«Великий Гэтсби» и есть глубоко иронический американский роман об этом конфликтующем клинке. Гэтсби – мафиозо, и хотя мафиозо – это итальянское слово, он американский мафиозо. Даже его шеф Вольфштин, который разговаривает в точности так, как разговаривали бандиты в рассказах Бабеля до него, уже не одесский, а чисто американский бандит. Никакому одесскому (или, скажем, итальянскому) бандиту не смогла бы прийти в голову безвкусная идея носить запонки, сделанные из человеческих зубов. Никакая континентальная (одесская или итальянская) литература не смогла бы произвести роман о бандите на манер «Великого Гэтсби», и вот хотя бы почему. Подкуп Вольфштином «мировых серий» (финала бейсбольного первенства) принимает мифические пропорции, но недавно я прочитал про торжествующую реакцию итальянских болельщиков какого-то клуба: мы выиграли, несмотря на то что судья был куплен противоположной стороной! Купленный судья – это нормальное для них явление, точно так же как это было когда-то в моей молодости в Одессе. С одной стороны, моральные идеалы наших (итальянцев и одесситов) находились на куда более низком (и потому реалистическом) уровне, чем в протестантской Америке, а с другой стороны, мы слишком укоренены семейно, чтобы превращаться вдруг в одиночек между небом и землей, как это сплошь да рядом случается в индивидуалистической и бескорневой Америке. Мафия в Италии, как застарелый ревматизм или геморрой, – явление неприятное, с которым, однако, привыкают жить. Проблема мафии может вдохновить там на неореалистический фильм или натуралистический роман, но ни в каком варианте на символическое произведение
Из всех американских писателей Фитцджеральд наиболее странен. Его фраза совсем не похожа на линейно-лирическую фразу Хемингуэя. Она крутится и изворачивается, как тело человека-змеи в цирке, она создает в себе дыры, и через эти дыры проглядывает иногда символ, иногда претенциозность, а иногда иные миры. Фраза Фитцджеральда, как сам Гэтсби, который носит розовый костюм и про которого Дейзи говорит, что видит его на розовом облаке в небе. Фраза Фитцджеральда, как сам рассказчик Ник Каррауэй, который противоречив до неопределенности. Вся книга противоречива до неопределенности – в этом особенность ее эстетики. С чисто эстетической точки зрения Фитцджеральд напоминает мне Достоевского, и не только потому, что оба были неровные писатели, но и потому, что их проза состоит из удивительной смеси микронного реализма, тотальной иронии и откровенной сентиментальности.

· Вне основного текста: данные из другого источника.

@[simp] theorem State.setHedge_pending : (s.setHedge h x).pending = s.pending := rfl
@[simp] theorem State.setHedge_ts : (s.setHedge h x).ts = s.ts := rfl
@[simp] theorem State.setHedge_free : (s.setHedge h x).free = s.free := rfl
@[simp] theorem State.setHedge_outbox : (s.setHedge h x).outbox = s.outbox := rfl
@[simp] theorem State.setHedge_txns : (s.setHedge h x).txns = s.txns := rfl
@[simp] theorem State.setHedge_nextId : (s.setHedge h x).nextId = s.nextId := rfl
@[simp] theorem State.setHedge_power : (s.setHedge h x).power = s.power := rfl
@[simp] theorem State.setHedge_hk : (s.setHedge h x).hk = s.hk := rfl
@[simp] theorem State.setHedge_od : (s.setHedge h x).od = s.od := rfl
@[simp] theorem State.setHedge_ownerKey : (s.setHedge h x).ownerKey = s.ownerKey := rfl
@[simp] theorem State.setHedge_captured : (s.setHedge h x).captured = s.captured := rfl
@[simp] theorem State.setHedge_dictQ : (s.setHedge h x).dictQ = s.dictQ := rfl
@[simp] theorem State.setHedge_stored : (s.setHedge h x).stored = s.stored := rfl
@[simp] theorem State.setHedge_log : (s.setHedge h x).log = s.log := rfl
@[simp] theorem State.setHedge_hr : (s.setHedge h x).hr = s.hr := rfl
@[simp] theorem State.setHedge_tiles : (s.setHedge h x).tiles = s.tiles := rfl
@[simp] theorem State.setHedge_tileTags : (s.setHedge h x).tileTags = s.tileTags := rfl
@[simp] theorem State.setHedge_launches : (s.setHedge h x).launches = s.launches := rfl
@[simp] theorem State.setHedge_launchPkts : (s.setHedge h x).launchPkts = s.launchPkts := rfl
@[simp] theorem State.setHedge_notices : (s.setHedge h x).notices = s.notices := rfl
@[simp] theorem State.setHedge_folds : (s.setHedge h x).folds = s.folds := rfl
@[simp] theorem State.setHedge_tiers : (s.setHedge h x).tiers = s.tiers := rfl
@[simp] theorem State.setHedge_units : (s.setHedge h x).units = s.units := rfl
@[simp] theorem State.setHedge_unitNotices : (s.setHedge h x).unitNotices = s.unitNotices := rfl
@[simp] theorem State.setHedge_laurel : (s.setHedge h x).laurel = s.laurel := rfl
@[simp] theorem State.setHedge_drain : (s.setHedge h x).drain = s.drain := rfl
@[simp] theorem State.setHedge_ports : (s.setHedge h x).ports = s.ports := rfl
@[simp] theorem State.setHedge_queues : (s.setHedge h x).queues = s.queues := rfl
@[simp] theorem State.setHedge_hostReads : (s.setHedge h x).hostReads = s.hostReads := rfl
@[simp] theorem State.setHedge_ops : (s.setHedge h x).ops = s.ops := rfl
@[simp] theorem State.setHedge_stew : (s.setHedge h x).stew = s.stew := rfl
@[simp] theorem State.setHedge_resetting : (s.setHedge h x).resetting = s.resetting := rfl
@[simp] theorem State.setHedge_buckets : (s.setHedge h x).buckets = s.buckets := rfl
@[simp] theorem State.setHedge_partCnt : (s.setHedge h x).partCnt = s.partCnt := rfl
@[simp] theorem State.setHedge_modCnt : (s.setHedge h x).modCnt = s.modCnt := rfl
@[simp] theorem State.setHedge_arbs : (s.setHedge h x).arbs = s.arbs := rfl
@[simp] theorem State.setHedge_briar : (s.setHedge h x).briar = s.briar := rfl
@[simp] theorem State.setHedge_march : (s.setHedge h x).march = s.march := rfl
@[simp] theorem State.setHedge_totals : (s.setHedge h x).totals = s.totals := rfl
@[simp] theorem State.setHedge_report : (s.setHedge h x).report = s.report := rfl
@[simp] theorem State.setHedge_model : (s.setHedge h x).model = s.model := rfl
@[simp] theorem State.setHedge_sigRefused : (s.setHedge h x).sigRefused = s.sigRefused := rfl
@[simp] theorem State.setHedge_keyReady : (s.setHedge h x).keyReady = s.keyReady := rfl
@[simp] theorem State.setHedge_places : (s.setHedge h x).places = s.places := rfl
@[simp] theorem State.setHedge_regNow : (s.setHedge h x).regNow = s.regNow := rfl
@[simp] theorem State.setHedge_blocked : (s.setHedge h x).blocked = s.blocked := rfl
@[simp] theorem State.setHedge_acct : (s.setHedge h x).acct = s.acct := rfl
@[simp] theorem State.setHedge_portGot : (s.setHedge h x).portGot = s.portGot := rfl
@[simp] theorem State.setHedge_portWant : (s.setHedge h x).portWant = s.portWant := rfl
end

/-! ## State.setPort -/

section
variable (p : PortId) (x : Port)

@[simp] theorem State.setPort_pending : (s.setPort p x).pending = s.pending := rfl
@[simp] theorem State.setPort_ts : (s.setPort p x).ts = s.ts := rfl
@[simp] theorem State.setPort_free : (s.setPort p x).free = s.free := rfl
@[simp] theorem State.setPort_outbox : (s.setPort p x).outbox = s.outbox := rfl
@[simp] theorem State.setPort_txns : (s.setPort p x).txns = s.txns := rfl
@[simp] theorem State.setPort_nextId : (s.setPort p x).nextId = s.nextId := rfl
@[simp] theorem State.setPort_power : (s.setPort p x).power = s.power := rfl
@[simp] theorem State.setPort_hk : (s.setPort p x).hk = s.hk := rfl
@[simp] theorem State.setPort_od : (s.setPort p x).od = s.od := rfl
@[simp] theorem State.setPort_ownerKey : (s.setPort p x).ownerKey = s.ownerKey := rfl
@[simp] theorem State.setPort_captured : (s.setPort p x).captured = s.captured := rfl
@[simp] theorem State.setPort_dictQ : (s.setPort p x).dictQ = s.dictQ := rfl
@[simp] theorem State.setPort_stored : (s.setPort p x).stored = s.stored := rfl
@[simp] theorem State.setPort_log : (s.setPort p x).log = s.log := rfl
@[simp] theorem State.setPort_hr : (s.setPort p x).hr = s.hr := rfl
@[simp] theorem State.setPort_tiles : (s.setPort p x).tiles = s.tiles := rfl
@[simp] theorem State.setPort_tileTags : (s.setPort p x).tileTags = s.tileTags := rfl
@[simp] theorem State.setPort_hedges : (s.setPort p x).hedges = s.hedges := rfl
@[simp] theorem State.setPort_launches : (s.setPort p x).launches = s.launches := rfl
@[simp] theorem State.setPort_launchPkts : (s.setPort p x).launchPkts = s.launchPkts := rfl
@[simp] theorem State.setPort_notices : (s.setPort p x).notices = s.notices := rfl
@[simp] theorem State.setPort_folds : (s.setPort p x).folds = s.folds := rfl
@[simp] theorem State.setPort_tiers : (s.setPort p x).tiers = s.tiers := rfl
@[simp] theorem State.setPort_units : (s.setPort p x).units = s.units := rfl
@[simp] theorem State.setPort_unitNotices : (s.setPort p x).unitNotices = s.unitNotices := rfl
@[simp] theorem State.setPort_laurel : (s.setPort p x).laurel = s.laurel := rfl
@[simp] theorem State.setPort_drain : (s.setPort p x).drain = s.drain := rfl
@[simp] theorem State.setPort_queues : (s.setPort p x).queues = s.queues := rfl
@[simp] theorem State.setPort_hostReads : (s.setPort p x).hostReads = s.hostReads := rfl
@[simp] theorem State.setPort_ops : (s.setPort p x).ops = s.ops := rfl
@[simp] theorem State.setPort_stew : (s.setPort p x).stew = s.stew := rfl
@[simp] theorem State.setPort_resetting : (s.setPort p x).resetting = s.resetting := rfl
@[simp] theorem State.setPort_buckets : (s.setPort p x).buckets = s.buckets := rfl
@[simp] theorem State.setPort_partCnt : (s.setPort p x).partCnt = s.partCnt := rfl
@[simp] theorem State.setPort_modCnt : (s.setPort p x).modCnt = s.modCnt := rfl
@[simp] theorem State.setPort_arbs : (s.setPort p x).arbs = s.arbs := rfl
@[simp] theorem State.setPort_briar : (s.setPort p x).briar = s.briar := rfl
@[simp] theorem State.setPort_march : (s.setPort p x).march = s.march := rfl
@[simp] theorem State.setPort_totals : (s.setPort p x).totals = s.totals := rfl
@[simp] theorem State.setPort_report : (s.setPort p x).report = s.report := rfl
@[simp] theorem State.setPort_model : (s.setPort p x).model = s.model := rfl
@[simp] theorem State.setPort_sigRefused : (s.setPort p x).sigRefused = s.sigRefused := rfl
@[simp] theorem State.setPort_keyReady : (s.setPort p x).keyReady = s.keyReady := rfl
@[simp] theorem State.setPort_places : (s.setPort p x).places = s.places := rfl
@[simp] theorem State.setPort_regNow : (s.setPort p x).regNow = s.regNow := rfl
@[simp] theorem State.setPort_blocked : (s.setPort p x).blocked = s.blocked := rfl
@[simp] theorem State.setPort_acct : (s.setPort p x).acct = s.acct := rfl
@[simp] theorem State.setPort_portGot : (s.setPort p x).portGot = s.portGot := rfl
@[simp] theorem State.setPort_portWant : (s.setPort p x).portWant = s.portWant := rfl
end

Все начинается с названия романа. В ноябре 1924 года Фитцджеральд писал своему редактору: «Я решил сохранить название “Тримальхион из Западного Яйца”. Еще два названия, которые подходят, – это “Тримальхион” и “По дороге к Западному Яйцу”. Намечал еще два, “Золотошляпый Гэтсби” и “Высоко взлетающий влюбленный”, но они кажутся мне слишком облегченными»[2]
.Мы теперь знаем, что в конце концов Фитцджеральд выбрал название «Под красным, белым и голубым» (цвета американского флага), но что его письмо к редактору запоздало, и тот пошел по «слишком облегченному» направлению. Фитцджеральд был явно на стороне названия иронично-символического, но сознавал ли он непроходимый разрыв между иронией и романтикой? То есть до какой степени цинический персонаж Петрония отменял малейший оттенок романтизма и, с другой стороны, до какой степени «Золотошляпый Гэтсби» противоречил идее цинизма? И если он действительно был на стороне иронии, почему он в самом начале романа дает такое описание своего героя: «Только Гэтсби, человек, именем которого названа эта книга, был здесь исключением. Нет, в конце концов Гэтсби оказался в порядке. Но все, что довлело над ним, вся эта нечистая пыль, которую завихряли вокруг него мелкие людские желания, способные только на секундную грусть и короткого дыхания восторги, вот к чему я потерял, по крайней мере на время, интерес».